Jest jeszcze trzecia rzecz, jaką rodzic może zrobić przed posłaniem dziecka do przedszkola. Tym czymś jest dzień adaptacyjny, kiedy to rodzic towarzyszy swojej córce lub synowi w nowej rzeczywistości i tak de facto poznaje ją praktycznie rzecz biorąc, naocznie. Jest to bardzo dobra okazja do tego, by poznać innych rodziców z którymi śmiało można porozmawiać o trapiących Was problemach.
Jak ułatwić dziecku adaptację w przedszkolu?
Kiedy już rodzic stwierdzi, że nie jest tak źle jakby mogło się wydawać albo jak wydawało się na początku, warto pomyśleć o ułatwieniu adaptacji w nowym miejscu, w nowej rzeczywistości, naszemu dzieciątku.
- Mów często o przedszkolu. Mów swojemu maluchowi co go tam czeka. Opowiadaj o tamtejszej rzeczywistości, która wcale nie jest aż tak bardzo przerażająca. Opowiedz mu też o tym, co będzie robił podczas dnia spędzanego poza domem. Cokolwiek wpadnie Ci do głowy odnośnie przedszkolnej wizji przyszłości Twojego dziecka, mów o tym często, ale z umiarem. Niech to NIE BĘDZIE jedyny i przewodni temat Waszych rozmów, bo nie chodzi o to aby malucha przestraszyć.
- Jeżeli już wiesz, że Twoje dziecko idzie do przedszkola za chociażby miesiąc (może być i dłużej) wdróż w jego codzienność rytm dnia, który wynika z przedszkolnego programu zajęć. Dzięki takiemu sprytnemu zabiegowi zarówno Ty jak i Twój maluch będziecie w przyszłości lepiej zorganizowani.
- Wybieracie się na spacer? Cudownie! Idźcie w okolice przedszkola. Niech Twoja córka lub Twój syn ma możliwość oswoić się z danym miejscem oraz jego okolicą. Zadbaj o to, by nie była to jednorazowa wyprawa, bo z takowej, poza zażyciem dawki ruchu, nic nie wyniknie.

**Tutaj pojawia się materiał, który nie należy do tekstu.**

/-! ## setDram: only `drams` changes -/

@[simp] theorem setDram_pending (d : Fin 16) (x : DramCtrl) : (s.setDram d x).pending = s.pending := rfl
@[simp] theorem setDram_now (d : Fin 16) (x : DramCtrl) : (s.setDram d x).now = s.now := rfl
@[simp] theorem setDram_sinceReset (d : Fin 16) (x : DramCtrl) : (s.setDram d x).sinceReset = s.sinceReset := rfl
@[simp] theorem setDram_free (d : Fin 16) (x : DramCtrl) : (s.setDram d x).free = s.free := rfl
@[simp] theorem setDram_nextId (d : Fin 16) (x : DramCtrl) : (s.setDram d x).nextId = s.nextId := rfl
@[simp] theorem setDram_big512 (d : Fin 16) (x : DramCtrl) : (s.setDram d x).big512 = s.big512 := rfl
@[simp] theorem setDram_power (d : Fin 16) (x : DramCtrl) : (s.setDram d x).power = s.power := rfl
@[simp] theorem setDram_boot (d : Fin 16) (x : DramCtrl) : (s.setDram d x).boot = s.boot := rfl
@[simp] theorem setDram_auth (d : Fin 16) (x : DramCtrl) : (s.setDram d x).auth = s.auth := rfl
@[simp] theorem setDram_gates (d : Fin 16) (x : DramCtrl) : (s.setDram d x).gates = s.gates := rfl
@[simp] theorem setDram_rows (d : Fin 16) (x : DramCtrl) : (s.setDram d x).rows = s.rows := rfl
@[simp] theorem setDram_ownerNo (d : Fin 16) (x : DramCtrl) : (s.setDram d x).ownerNo = s.ownerNo := rfl
@[simp] theorem setDram_rfLevel (d : Fin 16) (x : DramCtrl) : (s.setDram d x).rfLevel = s.rfLevel := rfl
@[simp] theorem setDram_rfBit (d : Fin 16) (x : DramCtrl) : (s.setDram d x).rfBit = s.rfBit := rfl
@[simp] theorem setDram_rfDue (d : Fin 16) (x : DramCtrl) : (s.setDram d x).rfDue = s.rfDue := rfl
@[simp] theorem setDram_compat (d : Fin 16) (x : DramCtrl) : (s.setDram d x).compat = s.compat := rfl
@[simp] theorem setDram_fns (d : Fin 16) (x : DramCtrl) : (s.setDram d x).fns = s.fns := rfl
@[simp] theorem setDram_fetched (d : Fin 16) (x : DramCtrl) : (s.setDram d x).fetched = s.fetched := rfl
@[simp] theorem setDram_lastServed (d : Fin 16) (x : DramCtrl) : (s.setDram d x).lastServed = s.lastServed := rfl
@[simp] theorem setDram_psets (d : Fin 16) (x : DramCtrl) : (s.setDram d x).psets = s.psets := rfl
@[simp] theorem setDram_keysets (d : Fin 16) (x : DramCtrl) : (s.setDram d x).keysets = s.keysets := rfl
@[simp] theorem setDram_images (d : Fin 16) (x : DramCtrl) : (s.setDram d x).images = s.images := rfl
@[simp] theorem setDram_jobs (d : Fin 16) (x : DramCtrl) : (s.setDram d x).jobs = s.jobs := rfl
@[simp] theorem setDram_progLoads (d : Fin 16) (x : DramCtrl) : (s.setDram d x).progLoads = s.progLoads := rfl
@[simp] theorem setDram_keyLoads (d : Fin 16) (x : DramCtrl) : (s.setDram d x).keyLoads = s.keyLoads := rfl
@[simp] theorem setDram_heldLoads (d : Fin 16) (x : DramCtrl) : (s.setDram d x).heldLoads = s.heldLoads := rfl
@[simp] theorem setDram_releases (d : Fin 16) (x : DramCtrl) : (s.setDram d x).releases = s.releases := rfl
@[simp] theorem setDram_aborts (d : Fin 16) (x : DramCtrl) : (s.setDram d x).aborts = s.aborts := rfl
@[simp] theorem setDram_occs (d : Fin 16) (x : DramCtrl) : (s.setDram d x).occs = s.occs := rfl
@[simp] theorem setDram_wipes (d : Fin 16) (x : DramCtrl) : (s.setDram d x).wipes = s.wipes := rfl
@[simp] theorem setDram_slices (d : Fin 16) (x : DramCtrl) : (s.setDram d x).slices = s.slices := rfl
@[simp] theorem setDram_depots (d : Fin 16) (x : DramCtrl) : (s.setDram d x).depots = s.depots := rfl
@[simp] theorem setDram_retires (d : Fin 16) (x : DramCtrl) : (s.setDram d x).retires = s.retires := rfl
@[simp] theorem setDram_adm (d : Fin 16) (x : DramCtrl) : (s.setDram d x).adm = s.adm := rfl
@[simp] theorem setDram_reef (d : Fin 16) (x : DramCtrl) : (s.setDram d x).reef = s.reef := rfl
@[simp] theorem setDram_evr (d : Fin 16) (x : DramCtrl) : (s.setDram d x).evr = s.evr := rfl
@[simp] theorem setDram_atl (d : Fin 16) (x : DramCtrl) : (s.setDram d x).atl = s.atl := rfl
@[simp] theorem setDram_devid (d : Fin 16) (x : DramCtrl) : (s.setDram d x).devid = s.devid := rfl
@[simp] theorem setDram_winSel (d : Fin 16) (x : DramCtrl) : (s.setDram d x).winSel = s.winSel := rfl
@[simp] theorem setDram_digPort (d : Fin 16) (x : DramCtrl) : (s.setDram d x).digPort = s.digPort := rfl
@[simp] theorem setDram_digSlot (d : Fin 16) (x : DramCtrl) : (s.setDram d x).digSlot = s.digSlot := rfl
@[simp] theorem setDram_digAge (d : Fin 16) (x : DramCtrl) : (s.setDram d x).digAge = s.digAge := rfl
@[simp] theorem setDram_ports (d : Fin 16) (x : DramCtrl) : (s.setDram d x).ports = s.ports := rfl
@[simp] theorem setDram_chans (d : Fin 16) (x : DramCtrl) : (s.setDram d x).chans = s.chans := rfl
@[simp] theorem setDram_hot (d : Fin 16) (x : DramCtrl) : (s.setDram d x).hot = s.hot := rfl
@[simp] theorem setDram_cleanSince (d : Fin 16) (x : DramCtrl) : (s.setDram d x).cleanSince = s.cleanSince := rfl
@[simp] theorem setDram_lagoons (d : Fin 16) (x : DramCtrl) : (s.setDram d x).lagoons = s.lagoons := rfl
@[simp] theorem setDram_isles (d : Fin 16) (x : DramCtrl) : (s.setDram d x).isles = s.isles := rfl
@[simp] theorem setDram_bstPeriod (d : Fin 16) (x : DramCtrl) : (s.setDram d x).bstPeriod = s.bstPeriod := rfl
@[simp] theorem setDram_bstNext (d : Fin 16) (x : DramCtrl) : (s.setDram d x).bstNext = s.bstNext := rfl
@[simp] theorem setDram_bstDepotFail (d : Fin 16) (x : DramCtrl) : (s.setDram d x).bstDepotFail = s.bstDepotFail := rfl
@[simp] theorem setDram_bstLastIsle (d : Fin 16) (x : DramCtrl) : (s.setDram d x).bstLastIsle = s.bstLastIsle := rfl
@[simp] theorem setDram_bstLastResult (d : Fin 16) (x : DramCtrl) : (s.setDram d x).bstLastResult = s.bstLastResult := rfl
@[simp] theorem setDram_bstFail (d : Fin 16) (x : DramCtrl) : (s.setDram d x).bstFail = s.bstFail := rfl
@[simp] theorem setDram_perst (d : Fin 16) (x : DramCtrl) : (s.setDram d x).perst = s.perst := rfl
@[simp] theorem setDram_pwrGood (d : Fin 16) (x : DramCtrl) : (s.setDram d x).pwrGood = s.pwrGood := rfl
@[simp] theorem setDram_pwrfailN (d : Fin 16) (x : DramCtrl) : (s.setDram d x).pwrfailN = s.pwrfailN := rfl
@[simp] theorem setDram_lasers (d : Fin 16) (x : DramCtrl) : (s.setDram d x).lasers = s.lasers := rfl
@[simp] theorem setDram_mon (d : Fin 16) (x : DramCtrl) : (s.setDram d x).mon = s.mon := rfl
@[simp] theorem setDram_out (d : Fin 16) (x : DramCtrl) : (s.setDram d x).out = s.out := rfl
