-- ==== Sys2Proof/Tests/Slice0.lean ====
section
/-! SUPPORT. Small tests by evaluation: refusals of ill-formed commands, decoded instruction words, one step of commands whose
results the spec states, and a state that meets the hypotheses of each statement. -/

namespace Sys2Proof.Tests

set_option Elab.async false

open Sys2Proof Sys2Proof.Machine

/-! ## Helpers -/

/-- The next state of an outcome, or the reset state where there is none. -/
def next (r : Host.Outcome State Fault Refusal) : State :=
  match r with
  | .next t => t
  | _ => State.reset

/-- A running module. -/
def base : State := { State.reset with power := .running }

/-- The Skerry of an Isle that can issue, with s_k = 10 k. -/
def sk0 : Skerry :=
  { Skerry.reset with st := .running, halt := false, s := Vector.ofFn (fun k : Fin 32 => BitVec.ofNat 32 (10 * k.val)) }

/-- An Isle that can issue. -/
def isle0 : Isle := { Isle.reset with sk := sk0 }

/-- A running module whose Isle 3 is as given. -/
def withIsle (x : Isle) : State := base.setIsle 3 x
def live : State := withIsle isle0

/-- Isle 3 with one scalar register given. -/
def withReg (r : Fin 32) (v : Word) : State := withIsle (isle0.setReg r v)

def sf (sd sa sb : Fin 32) : SFields := { sd := sd, sa := sa, sb := sb, sc := 0, useImm := false, imm := 0 }
def si (sd sa : Fin 32) (imm : Word) : SFields := { sd := sd, sa := sa, sb := 0, sc := 0, useImm := true, imm := imm }

/-- Register `r` of Isle 3 after a command. -/
def regAfter (c : Instr) (s : State) (r : Fin 32) : Word := ((next (exec c s)).isle 3).reg r

/-- An Isle 3 that only its Skerry and memories tell from `isle0` is calm. -/
theorem calm_of (x : Isle) (h1 : x.canIssue = true) (h2 : queuesEmpty x) (h3 : x.mov = Mover.reset) (h4 : x.un = Units.none) :
    Calm (withIsle x) 3 := by
  refine ⟨rfl, rfl, ?_, ?_, ?_, fun k => ?_⟩
  · rw [withIsle, isle_setIsle]; exact h1
  · rw [withIsle, isle_setIsle]; exact h2
  · rw [withIsle, isle_setIsle, h4]; exact ⟨rfl, rfl, rfl⟩
  · by_cases hk : k = 3
    · rw [hk, withIsle, isle_setIsle, h3]; unfold moverIdle; decide
    · rw [withIsle, isle_setIsle_ne _ _ _ _ hk]
      have : ∀ k, moverIdle (base.isle k).mov := by unfold moverIdle; decide +kernel
      exact this k

theorem live_calm : Calm live 3 := calm_of _ rfl ⟨rfl, rfl, rfl, rfl⟩ rfl rfl
theorem withReg_calm (r : Fin 32) (v : Word) : Calm (withReg r v) 3 := by
  refine calm_of _ ?_ ?_ ?_ ?_ <;> unfold Isle.setReg <;> split <;> first | rfl | exact ⟨rfl, rfl, rfl, rfl⟩

/-! ## Ill-formed commands -/

def noSections : ImageSections :=
  { pages := [[]], slotTables := [], moverPlans := [], inputs := [], results := [], fingerprints := [], keySerial := none,
    keyKinds := [], luts := [], profiles := [], prog := [], strait := none, descTables := [], lagoonPlan := [],
    memWindows := [], residents := [] }

def pkt0 : Packet :=
  { fn := 8, q := 0, idx := 0, version := 2, noirq := false, fence := false, arm := false, opcode := 0x90, cid := 7, jobid := 0,
    body := 0, ext := 0 }
def pktV : Packet := { pkt0 with fn := 2 }

def zeros (n : Nat) : List Byte := List.replicate n 0
def loads (x : ImageSections) : Instr := .loadProgram pktV { raw := zeros 256, sections := x, sealBlk := [] }

theorem test_wf_accepts : (loads noSections).wellFormed = true ∧ (Instr.commandFetch 8 0 (zeros 64)).wellFormed = true ∧
    (Instr.idleFlit 0 (zeros 294)).wellFormed = true ∧ (Instr.wstate 0 (zeros 34)).wellFormed = true := by decide +kernel
theorem test_wf_fetch : (Instr.commandFetch 8 0 (zeros 47)).wellFormed = false := by decide +kernel
theorem test_wf_paramset : (Instr.loadParamset pktV (zeros 1023)).wellFormed = false := by decide +kernel
theorem test_wf_image_raw : (Instr.loadProgram pktV { raw := zeros 255, sections := noSections, sealBlk := [] }).wellFormed = false := by
  decide +kernel
theorem test_wf_image_pages : (loads { noSections with pages := [] }).wellFormed = false ∧
    (loads { noSections with pages := List.replicate 17 [] }).wellFormed = false := by decide +kernel
theorem test_wf_image_page_words : (loads { noSections with pages := [List.replicate 4097 0] }).wellFormed = false := by decide +kernel
theorem test_wf_image_slots : (loads { noSections with slotTables := [List.replicate 129 0] }).wellFormed = false ∧
    (loads { noSections with slotTables := List.replicate 65 [] }).wellFormed = false := by decide +kernel
theorem test_wf_image_plans : (loads { noSections with moverPlans := List.replicate 65 (0, 0, 0) }).wellFormed = false ∧
    (loads { noSections with lagoonPlan := List.replicate 17 0 }).wellFormed = false ∧
    (loads { noSections with lagoonPlan := [3] }).wellFormed = false := by decide +kernel
theorem test_wf_image_results : (loads { noSections with results := [{ value := 0, align16 := false }] }).wellFormed = false ∧
    (loads { noSections with luts := [[]] }).wellFormed = false := by decide +kernel
theorem test_wf_image_program : (loads { noSections with prog := [.ntt 0] }).wellFormed = false ∧
    progOk 1 [.rot 0 2] = false ∧ progOk 1 [.moddrop 0 0] = false ∧ progOk 1 [.rot 0 3, .moddrop 1 1] = true := by decide +kernel
theorem test_wf_manifest : (Instr.loadKeyset pktV { raw := zeros 63, sig := [], records := [] }).wellFormed = false ∧
    (Instr.loadKeyset pktV { raw := zeros 64, sig := [], records := [[]] }).wellFormed = false ∧
    (Instr.loadKeyset pktV { raw := zeros 80, sig := [], records := [[]] }).wellFormed = false := by decide +kernel
theorem test_wf_flits : (Instr.keyFlit 0 (zeros 293)).wellFormed = false ∧ (Instr.winFlit 0 (zeros 293)).wellFormed = false ∧
    (Instr.redFlit 0 (zeros 295)).wellFormed = false ∧ (Instr.idleFlit 0 []).wellFormed = false := by decide +kernel
theorem test_wf_codewords : (Instr.wstate 0 (zeros 33)).wellFormed = false ∧ (Instr.nack 0 (zeros 35)).wellFormed = false ∧
    (Instr.statusCodeword 0 []).wellFormed = false := by decide +kernel
theorem test_wf_mesh : (Instr.meshFlitDelivery 0 (zeros 26) (zeros 140)).wellFormed = false ∧
    (Instr.meshFlitDelivery 0 (zeros 27) (zeros 139)).wellFormed = false := by decide +kernel
theorem test_wf_accesses : (Instr.hostDramWrite 8 0 []).wellFormed = false ∧ (Instr.hostDramRead 8 0 0).wellFormed = false ∧
    (Instr.resultRead 0 0 0 0).wellFormed = false ∧ (Instr.resultRead 0 0 (2 ^ 34) 1).wellFormed = false := by decide +kernel

/-! ## Instruction words (Tables ISA-1 to ISA-6), written out from their fields -/

/-- ADD s3, s4, s5: UNIT 0, OP 0x00, sd 3, sa 4, sb 5. -/
theorem test_decode_add : decodeIsle (0x00 * 2 ^ 52 + 3 * 2 ^ 47 + 4 * 2 ^ 42 + 5 * 2 ^ 37) = .scalar .add (sf 3 4 5) := by decide +kernel
/-- SUB in the immediate form, OP 0x81. -/
theorem test_decode_sub_imm : decodeIsle (0x81 * 2 ^ 52 + 3 * 2 ^ 47 + 4 * 2 ^ 42 + 9) = .scalar .sub (si 3 4 9) := by decide +kernel
/-- BNE s1, s2, −8: UNIT 1, OP 0x01. -/
theorem test_decode_bne : decodeIsle (1 * 2 ^ 60 + 0x01 * 2 ^ 52 + 1 * 2 ^ 42 + 2 * 2 ^ 37 + 0xFFFFFFF8) =
    .branch .bne { sa := 1, sb := 2, imm := 0xFFFFFFF8 } := by decide +kernel
/-- The MMUL of the example under Table ISA-6. -/
theorem test_decode_mmul : decodeIsle 0x202A53F200008586 = .mmul {
    mode := 5, ft := 1, dt := 2, n1 := 63, acc := false, red := false, close := true, fsrc := false, ag := 0, ff := false, frow := 0,
    sync := { rv := true, rslot := 5, wv := true, wslot := 6 } } := by decide +kernel
/-- VADD of 32-bit lanes without a generator: UNIT 3, OP 0x00, TYPE 2, vd 1, va 2, vb 3, AG 15. -/
theorem test_decode_vadd : decodeIsle (3 * 2 ^ 60 + 2 * 2 ^ 49 + 1 * 2 ^ 44 + 2 * 2 ^ 39 + 3 * 2 ^ 34 + 15 * 2 ^ 20) =
    .vec .vadd { ty := 2, vd := 1, va := 2, vb := 3, vc := 0, sn := 0, ag := 15, aux := 0, sync := Sync.none } := by decide +kernel
/-- MVISSUE of 3 descriptors at 0x40: UNIT 4, OP 0x00. -/
theorem test_decode_mvissue : decodeIsle (4 * 2 ^ 60 + 3 * 2 ^ 40 + 0x40 * 2 ^ 16) = .mvissue 3 0x40 Sync.none := by decide +kernel
/-- BSOP MADD (FN 0x11) with AGA 1, AGB 2, s7: UNIT 5. -/
theorem test_decode_madd : decodeIsle (5 * 2 ^ 60 + 0x11 * 2 ^ 44 + 1 * 2 ^ 40 + 2 * 2 ^ 36 + 7 * 2 ^ 31) =
    .bank .madd { aga := 1, agb := 2, sn := 7, sync := Sync.none } := by decide +kernel
/-- TTAKE at VQ of slot 3: UNIT 6, OP 0x00, Q 1, RV 1. -/
theorem test_decode_ttake : decodeIsle (6 * 2 ^ 60 + 1 * 2 ^ 50 + 2 ^ 15 + 3 * 2 ^ 8) =
    .ttake { q := 1, sk := false, sync := { rv := true, rslot := 3, wv := false, wslot := 0 } } := by decide +kernel
/-- Reserved units and operation codes are no-operations (R185, R190). -/
theorem test_decode_reserved : decodeIsle (7 * 2 ^ 60) = .nop ∧ decodeIsle (0x3F * 2 ^ 52) = .nop := by decide +kernel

- Wspólne przygotowanie wyprawki. Pamiętaj, by dać maluchowi swobodę wyboru wszystkiego tego, co się w niej ma znaleźć. Niech jednak ostatnie słowo zawsze należy do Ciebie, czyli do rodzica.
Nowe bodźce odczuwane przez dziecko w przedszkolu
Rzadko się zdarza, by przygotowanie dziecka na pierwszy dzień w przedszkolu udało się w pełni, tak by ono nie mogło się doczekać następnych… Jeżeli tak się zdarza, to naprawdę, jest to rzadka sytuacja. Jeżeli nie odbierałeś lub nie odbierałaś zapłakanego dziecka po pierwszym dniu w przedszkolu, możesz nie znać wystarczająco życia…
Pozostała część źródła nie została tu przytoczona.